Coping with lifelong chronic disease

Coping with lifelong chronic disease …….

At some 12 km South of Phnom Penh are the infamous Choeung Ek Killing Fields, the execution area of the victims from Khmer Rouge Tuol Sleng prison. Next to it is the Choeung Ek pagoda. MoPoTsyo’s Patient Information Centre member, Mrs Ouk Ratha waves to me from a distance as she walks towards me with her grandson on her arm. At 52 years old she looks young for a grandmother. “You are under the wrong tree!” she tells me. “This is the South side of the pagoda and I am living on the North side. I realize that the magnificent tree at the Pagoda entrance is a Po tree and not the Ampil tree she had told me about on the phone. Protected from the baking sun by the pagoda wall we stroll to her house, me with my bike and she with her grandson. “In March 2013, I moved out of the city centre and came to live here at the home of my daughter. I am alone after the death of my husband. He had diabetes too and died of Kidney Failure.
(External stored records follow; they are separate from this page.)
/-- A TICK leaves the ring buffers, whether it ends normally or takes the fault. -/
theorem execTick_channels {s t : State} (h : execTick s = .next t) : t.channels = s.channels := by
  obtain ⟨-, hchannels, -⟩ := tickBegin_keeps s
  obtain ⟨p, q, ht⟩ | ⟨-, ht⟩ := execTick_cases s <;> obtain rfl := Host.Outcome.next.inj (ht.symm.trans h)
  · simp [withPosPhase, hchannels]
  · simp [hchannels]

/-- Settles O54: a TICK by its two ends; every other operation but RECORD replaces parts of the state that hold no
ring buffer. -/
theorem onlyRecordWritesTheRingBuffers : Obligations.OnlyRecordWritesTheRingBuffers := by
  intro i s t h hnot
  cases i
  case tick => exact execTick_channels h
  case recP1 | recP2 | recTri | recNoi | recDmc | recFds => simp at hnot
  all_goals obtain rfl := Host.Outcome.next.inj h; rfl

/-- The 2A03 channels have no edge. -/
theorem edgeOf_of_ne_fds {ch : Channel} (s : State) (hch : ch ≠ .fds) : edgeOf ch s = false := by
  cases ch
  case fds => contradiction
  all_goals rfl

/-! RECORD with the debug filter off: the level itself is pushed. -/

theorem recordChannel_off (ch : Channel) {s : State} (hoff : s.params.debugHighpass = false) :
    recordChannel ch s = pushSample ch (level ch s) s := by
  rw [recordChannel, highPassed_off ch _ s hoff]

theorem recordFds_off {s : State} (hoff : s.params.debugHighpass = false) :
    recordFds s = pushSample .fds (fdsStage2 s).fds.y2 (fdsStage2 s) := by
  rw [recordFds, highPassed_off .fds _ (fdsStage2 s) hoff]

/-- Settles O49: each 2A03 channel pushes its level, without an edge. -/
theorem recordOfAnApuChannel : Obligations.RecordOfAnApuChannel := by
  intro s hoff rec_
  have hrec (i : Instr) (ch : Channel) (hexec : exec i s = .next (recordChannel ch s)) (hch : ch ≠ .fds) :
      rec_ i ch (level ch s) :=
    ⟨(s.channels.get ch).push (Config.sampleQuantize (level ch s)) false,
      by rw [hexec, recordChannel_off ch hoff, pushSample, edgeOf_of_ne_fds s hch], rfl, rfl, rfl, rfl⟩
  exact ⟨hrec .recP1 .p1 rfl nofun, hrec .recP2 .p2 rfl nofun, hrec .recTri .tri rfl nofun,
    hrec .recNoi .noi rfl nofun, hrec .recDmc .dmc rfl nofun⟩

/-- Settles O50: the state after stage 2 of the filter pushes that stage's output. -/
theorem recordOfTheFdsChannel : Obligations.RecordOfTheFdsChannel := by
  intro s hoff
  rw [exec, execRecFds, recordFds_off hoff]
  exact ⟨_, _, rfl, rfl, rfl, rfl, rfl, rfl⟩

/-! RECORD with the debug filter on: `recordChannel_eq` and `recordFds_eq`, with the one draw. -/

/-- Settles O51: a 2A03 channel leaves the filter stage and pushes without an edge; the FDS channel runs the stage and
pushes its edge. -/
theorem recordThroughTheDebugFilter : Obligations.RecordThroughTheDebugFilter := by
  intro s hon rec_
  have hrec (i : Instr) (ch : Channel) (hexec : exec i s = .next (recordChannel ch s)) (hch : ch ≠ .fds) :
      rec_ i ch false := by
    obtain ⟨v, hv⟩ := recordChannel_eq ch s
    rw [if_pos hon, edgeOf_of_ne_fds s hch] at hv
    exact ⟨s.fds.y2, v, by rw [hexec, hv], (if_neg hch).symm⟩
  have hfds : rec_ .recFds .fds s.fds.edge := by
    obtain ⟨v, hv⟩ := recordFds_eq s
    rw [if_pos hon] at hv
    exact ⟨_, v, congrArg Host.Outcome.next hv, rfl⟩
  exact ⟨hrec .recP1 .p1 rfl nofun, hrec .recP2 .p2 rfl nofun, hrec .recTri .tri rfl nofun,
    hrec .recNoi .noi rfl nofun, hrec .recDmc .dmc rfl nofun, hfds⟩

end Sys2Proof.Machine

/-! ### Pulse register writes (rules R551 to R554): one lemma per register, over a channel, for both channels -/

namespace Sys2Proof.Machine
Did you know?” She asks me. I answer her that I had heard it from the Peer Educator. Her husband was only 48 years old when he died, but he had been sick for two decades, ever since their youngest daughter was born. “At that time no one ever thought about diabetes or kidney disease, only AIDS and TB. Over the years we spent so much money trying to get diagnosis and treatments for him. Despite his disease, he has always kept working except for the last year of his life. Then he died in August 2010. He was a Police Officer in charge of the department for Human Trafficking”. The wall of the room is lined with her husband’s pictures and training certificates. “The state continued to pay his salary to me for 12 more months. After 12 months the allowance was reduced to 8000 riels (2 USD) per month. I am allowed to collect it quarterly.  The gasoline to travel to the place where I collect it costs me USD 1.25, so for collecting USD 6. The children are all 18 years or older so there is no allowance for them. I also try to sell little things but I am really struggling to find the money to pay for the medicines. Nowadays I depend on my daughter. I ask her about her children. The eldest daughter is 27 years and works as a cleaner in a Hotel. The husband of her eldest daughter is a tuktuk-driver. I ask her about the second child. “The next child drowned”, she says. When she begins to talk about her 24 year old son’s death, tears are running down her face. I hadn’t heard about this tragedy and feel sorry that my interview has upset her.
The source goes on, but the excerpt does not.